> _Assignment_
Would you return, word for word, the lines of the data below from the line with "def mapSource (m : Nat) : Nat := 0x3000 + m" through the line with "def recUnits (r", and no others?

> _Listed entries_

-- ==== Sys2Proof/Machine/Records.lean ====
section
/-! DEFINITION. Forming stream records and placing them into stall 0x10 of every stream that subscribes to their source
(R18, R275-R280, R285, R298, R304). -/

namespace Sys2Proof.Machine

/-- A configuration as a function from key to value. -/
abbrev Values := Nat → Int

def vN (c : Values) (block inst code : Nat) : Nat := (c (cfgKey block inst code)).toNat

def stream (d : Device) (n : Nat) : Stream := tget {} d.strm.streams n

def setStream (n : Nat) (v : Stream) (d : Device) : Device :=
  { d with strm := { d.strm with streams := tset {} d.strm.streams n v } }

/-- Streams that are open, ascending. -/
def openStreams (d : Device) : List Nat :=
  (d.strm.streams.filter (fun e => e.2.ringLog2 != 0)).map (·.1)

def streamEnabled (d : Device) (n : Nat) : Bool := cfgOn d 0x09 n 1

/-- Source code and type mask of subscription field `j` of a stream; mask 0 where it is unused (R287). -/
def subscriptionAt (c : Values) (n j : Nat) : Nat × Nat :=
  let v := vN c 0x09 n (0x0100 + j)
  (v % 65536, v / 65536)

/-- The used subscriptions of a stream: source code and type mask (R287). Streams 254 and 255 carry the fault notices and the
telemetry of the device (10_stream_records.md, Streams and subscriptions). -/
def subscriptions (c : Values) (n : Nat) : List (Nat × Nat) :=
  if n == 254 then [(0xA000, 2 ^ 0x0C)]
  else if n == 255 then [(0x9000, 2 ^ 0x0A)]
  else ((List.range 32).map (subscriptionAt c n)).filter (fun s => s.2 != 0)

def subscribesType (c : Values) (n source type : Nat) : Bool :=
  (subscriptions c n).any (fun s => s.1 == source && bit s.2 type)

def subscribesSource (c : Values) (n source : Nat) : Bool := (subscriptions c n).any (fun s => s.1 == source)

/-- Source codes of R279. -/
def laneSource (ch l : Nat) : Nat := 0x1000 + ch * 8 + l
def slotSource (ch n : Nat) : Nat := 0x2000 + ch * 4 + n
def mapSource (m : Nat) : Nat := 0x3000 + m
def markSource : Nat := 0x4000
def windowSource (w : Nat) : Nat := 0x5000 + w
def intervalSource : Nat := 0x6000
def generatorSource (g : Nat) : Nat := 0x7000 + g
def bindingSource (b : Nat) : Nat := 0x8000 + b
def telemetrySource : Nat := 0x9000
def faultSource : Nat := 0xA000

/-- Record length in 64-byte units: header, payload, padding, trailer (R275, R277). -/
def recUnits (r : Rec) : Nat := ceilDiv (40 + r.payload.length) 64

/-- Longest record in units that a subscription can produce (R298): TRACE, BINS and DENSITY_FRAME may exceed 1,024 lines. -/
def longestOf (c : Values) (s : Nat × Nat) : Nat :=
  let inst := s.1 % 4096
  if s.1 / 4096 == 2 then
    let size := if vN c 0x04 inst 0x0E == 1 then 4 else 2
    let n := 2 ^ vN c 0x04 inst 0x03
    let span := vN c 0x04 inst 0x0A
    let trace := if bit s.2 2 then ceilDiv (88 + 2 ^ vN c 0x04 inst 0x08 * size) 64 else 0
    let bins := if bit s.2 3 then ceilDiv (88 + (if span == 0 then n else span) * size) 64 else 0
    max trace bins
  else if s.1 / 4096 == 3 then
    ceilDiv (104 + 2 ^ vN c 0x07 inst 0x03 * 2 ^ vN c 0x07 inst 0x04 * (if vN c 0x07 inst 0x0F == 1 then 2 else 4)) 64
  else 0

def longestRecord (c : Values) (n : Nat) : Nat := ((subscriptions c n).map (longestOf c)).foldl max 0

/-- Values after a list of changes, the later entry of a key counts (R56). -/
def withChanges (c : Values) (l : List (Nat × Int)) : Values :=
  l.foldl (fun c e => fun k => if k == e.1 then e.2 else c k) c

/-- Pending commits in the order in which they take effect: by epoch, then by acceptance (R60). -/
def commitsInOrder (d : Device) : List Commit := sortBy (·.epoch) d.cfg.pendingCommits

/-- The active values with every part received and not swapped in, and the first `k` pending commits in the order in which they take
effect. -/
def valuesAfter (d : Device) (k : Nat) : Values :=
  let c := d.cfg.parts.foldl (fun c p => withChanges c p.changes) (cfgVal d)
  ((commitsInOrder d).take k).foldl (fun c m => withChanges c m.content) c

/-- The active context and every pending one (R44, R286): after each part received and after each pending commit, in the order of the
epochs. -/
def contexts (d : Device) : List Values :=
  let received (k : Nat) : Values := (d.cfg.parts.take k).foldl (fun c p => withChanges c p.changes) (cfgVal d)
  let pending (k : Nat) : Values := ((commitsInOrder d).take k).foldl (fun c m => withChanges c m.content) (received d.cfg.parts.length)
  cfgVal d :: ((List.range d.cfg.parts.length).map (fun k => received (k + 1))
    ++ (List.range d.cfg.pendingCommits.length).map (fun k => pending (k + 1)))

/-- Newest committed value of a field (R47): the commit that takes effect last, by epoch and then by acceptance, names it. -/
def newestCommitted (d : Device) (key : Nat) : Int :=
  let cs := d.cfg.pendingCommits.filterMap (fun m =>
    match (m.content.reverse.find? (fun e => e.1 == key)) with
    | some e => some (m.epoch, e.2)
    | none => none)
  match cs with
  | [] => valuesAfter d 0 key
  | c :: rest => (rest.foldl (fun b x => if b.1 ≤ x.1 then x else b) c).2

/-- Staged value of a field (R47). -/
def stagedVal (d : Device) (key : Nat) : Int :=
  match tget none d.cfg.dirty key with
  | some v => v
  | none => newestCommitted d key

/-- Write a staged value and mark the field dirty (R47). -/
def stage (key : Nat) (v : Int) (d : Device) : Device :=
  { d with cfg := { d.cfg with dirty := tset none d.cfg.dirty key (some v) } }

/-- Depth of a stream's instance of stall 0x10 in lines, over the active and every pending context (R19, R298). -/
def stallDepth (d : Device) (n : Nat) : Nat :=
  let cs := (List.range (d.cfg.pendingCommits.length + 1)).map (fun k => longestRecord (valuesAfter d k) n)
  max 1024 (cs.foldl max (longestRecord (cfgVal d) n))

def addDrop (x : Drops) (first source : Nat) : Drops :=
  if x.count == 0 then { count := 1, first := first, last := first, source := some source }
  else { count := x.count + 1, first := min x.first first, last := max x.last first,
         source := if x.source == some source then x.source else none }

def stallLines (s : Stream) : Nat := (s.stall.map recUnits).foldl (· + ·) 0

/-- GAP payload (R285). -/
def gapPayload (cause lost span last : Nat) : List Byte :=
  leBytes 1 cause ++ zeroBytes 3 ++ leBytes 4 lost ++ leBytes 8 span ++ leBytes 8 last

/-- Header flags at the instant a record is formed (R276). -/
def headerFlags (d : Device) (channels : List Nat) : Nat :=
  boolN d.clk.phaseUnverified +
    2 * boolN (channels.any (fun ch => (tget ({} : Converter) d.conv.channels ch).degraded))

/-- A GAP record (R285): last_index is first + span - 1 where a span is lost, first otherwise. -/
def gapRec (d : Device) (source cause first span lost : Nat) (gen : BitVec 32) (channels : List Nat) : Rec :=
  { type := 0x09, source := source, flags := headerFlags d channels, firstIndex := first, generation := gen,
    payload := gapPayload cause lost span (if span == 0 then first else first + span - 1) }

/-- The GAP record for records dropped: causes 0x07, 0x08 and 0x0A (R285). -/
def dropsRec (d : Device) (cause : Nat) (x : Drops) : Rec :=
  { type := 0x09, source := x.source.getD 0, flags := headerFlags d [], firstIndex := x.first, generation := d.cfg.generation,
    payload := gapPayload cause x.count 0 x.last }

/-- Bytes that streams 254 and 255 have taken in the current second (R38). -/
def noticeSpent (d : Device) : Nat := if d.strm.notices.2 == d.time / 1000000000 then d.strm.notices.1 else 0

/-- Streams 254 and 255 keep within 0.1 GB/s together (R38). -/
def noticeRoom (d : Device) (n lines : Nat) : Bool := decide (n < 254) || decide (noticeSpent d + 64 * lines ≤ 100000000)

def noteNotice (n lines : Nat) (d : Device) : Device :=
  if n < 254 then d
  else { d with strm := { d.strm with notices := (noticeSpent d + 64 * lines, d.time / 1000000000) } }

/-- A record enters stall 0x10 of one stream: preceded by the GAP of cause 0x07 for earlier drops, or dropped and counted where
its lines do not fit (R298) or the share of streams 254 and 255 is spent (R38). -/
def pushStall (n : Nat) (r : Rec) (d : Device) : Device :=
  let s := stream d n
  let pre := if s.stallDrops.count == 0 then [] else [dropsRec d 0x07 s.stallDrops]
  let need := recUnits r + pre.length
  if stallLines s + need ≤ stallDepth d n ∧ noticeRoom d n need then
    noteNotice n need (setStream n { s with stall := s.stall ++ pre ++ [r], stallDrops := {} } d)
  else setStream n { s with stallDrops := addDrop s.stallDrops r.firstIndex r.source } d

/-- Token block that feeds a source: lane, slot, map, sequencer (R279). -/
def sourceBlock (s : Nat) : Option Nat :=
  match s / 4096 with
  | 1 => some (0x0300 + s % 4096)
  | 2 => some (0x0400 + s % 4096)
  | 3 => some (0x0700 + s % 4096)
  | 4 => some 0x0500
  | 5 => some 0x0500
  | _ => none

/-- Stream settings that a record of a source follows (R304): behind a token of its source, those of that token. -/
def streamVals (d : Device) (n source : Nat) : Values :=
  match sourceBlock source with
  | none => cfgVal d
  | some b =>
    (d.cfg.parts.filter (fun p => p.block == 0x0900 + n && decide (p.epoch ≤ tget 0 d.cfg.adopted b))).foldl
      (fun c p => withChanges c p.changes) (cfgVal d)

def streamTakes (d : Device) (n source : Nat) (types : Nat → Bool) : Bool :=
  let c := streamVals d n source
  vN c 9 n 1 == 1 && (subscriptions c n).any (fun s => s.1 == source && types s.2)

/-- A record reaches every open, enabled stream that subscribes to its source and type. -/
def emitRec (r : Rec) (d : Device) : Device :=
  (openStreams d).foldl (fun d n => if streamTakes d n r.source (fun m => bit m r.type) then pushStall n r d else d) d

/-- Sources that meet a test among those a stream takes records of. -/
def takenSources (d : Device) (n : Nat) (p : Nat → Bool) : List Nat :=
  (((subscriptions (cfgVal d) n ++ subscriptions (valuesAfter d 0) n).map (·.1)).filter (fun s =>
    p s && streamTakes d n s (fun _ => true))).eraseDups

/-- Open, enabled streams with a subscription to a source that meets a test. -/
def streamsWith (d : Device) (p : Nat → Bool) : List Nat := (openStreams d).filter (fun n => !(takenSources d n p).isEmpty)

/-- Header source of a GAP record (R285): the one source of the stream whose data was lost, or 0 for several. -/
def gapSource : List Nat → Nat
  | [s] => s
  | _ => 0

/-- A GAP record into each of the listed streams. -/
def emitGap (r : Rec) (ns : List Nat) (d : Device) : Device := ns.foldl (fun d n => pushStall n r d) d

/-- Sources of class 0x1 to 0x3 (R285 causes 0x02, 0x0C, 0x0E). -/
def realTimeSource (s : Nat) : Bool := decide (1 ≤ s / 4096) && decide (s / 4096 ≤ 3)

/-- Sources fed from one channel: its lanes, slots and maps (R21). -/
def channelSource (ch s : Nat) : Bool :=
  let c := s / 4096
  let i := s % 4096
  (c == 1 && i / 8 == ch) || (c == 2 && i / 4 == ch) || (c == 3 && i / 2 == ch)

/-- Sources fed from one lane: the lane, the slots bound to it and the maps of those slots. -/
def laneFedSource (d : Device) (ch l s : Nat) : Bool :=
  let c := s / 4096
  let i := s % 4096
  (c == 1 && i == ch * 8 + l) || (c == 2 && i / 4 == ch && cfgN d 0x04 i 2 == l)
    || (c == 3 && i / 2 == ch && cfgN d 0x04 (ch * 4 + cfgN d 0x07 i 2) 2 == l)

/-- A GAP record into every stream that subscribes to a source fed from the path that lost data. -/
def gapFor (cause first span : Nat) (gen : BitVec 32) (channels : List Nat) (p : Nat → Bool) (d : Device) : Device :=
  (openStreams d).foldl (fun e n => match takenSources d n p with
    | [] => e
    | ss => pushStall n (gapRec d (gapSource ss) cause first span 0 gen channels) e) d

end Sys2Proof.Machine
end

> _Solved exercise_
def mapSource (m : Nat) : Nat := 0x3000 + m
def markSource : Nat := 0x4000
def windowSource (w : Nat) : Nat := 0x5000 + w
def intervalSource : Nat := 0x6000
def generatorSource (g : Nat) : Nat := 0x7000 + g
def bindingSource (b : Nat) : Nat := 0x8000 + b
def telemetrySource : Nat := 0x9000
def faultSource : Nat := 0xA000

/-- Record length in 64-byte units: header, payload, padding, trailer (R275, R277). -/
def recUnits (r : Rec) : Nat := ceilDiv (40 + r.payload.length) 64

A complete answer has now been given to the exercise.